Methods In this cohort, 104 patients with metastatic cancer and an oncologist estimated life-expectancy of ≤ six months participated in interviews following clinical visits in which patients’ recent scan results were discussed. Interviews were repeated in three monthly follow-ups. At baseline, patients’ age, education, sex, race, marital status, insurance status, and type of cancer were documented. At each assessment, patients reported their treatment preferences (i.e. trade-offs of life-prolonging versus comfort care), quality of life, and illness understanding.

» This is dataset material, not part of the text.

-- ==== Sys2Proof/Machine/Core.lean ====
section
/-! DEFINITION. The machine behind the host's interface. -/

noncomputable def Sys2Proof.core : Host.Core := { State := Sys2Proof.Machine.State, Fault := Sys2Proof.Machine.Fault, Refusal := Sys2Proof.Machine.Refusal, step := Sys2Proof.Machine.step, reset := Sys2Proof.Machine.State.reset }
end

Results At baseline (n=104), 55 (53%) patients preferred life-prolonging care, 49 (47%) preferred comfort care. Patients were followed for one (n=104), two (n=74), or three months (n=44). Between baseline and month I, 84 patients (81%) had stable treatment preferences. During follow-up, preferences of 71 patients (68%) remained stable (equally divided between a consistent preference for life-prolonging and comfort care). Treatment preferences of 33 (32%) patients changed at least once during follow-up. Patients’ preferences at baseline strongly predicted preferences at month I (OR=17.8; CI=6.7–47.3; p<.001). Patient characteristics, quality of life, and illness understanding at baseline were not significantly associated with stability of preferences at month I.

Conclusion Two-thirds of patients with advanced cancer had stable preferences regarding life-prolonging versus comfort care. Changes of preferences were often unpredictable. Our findings suggest potential benefits of ongoing communication about preferences, including advance care planning.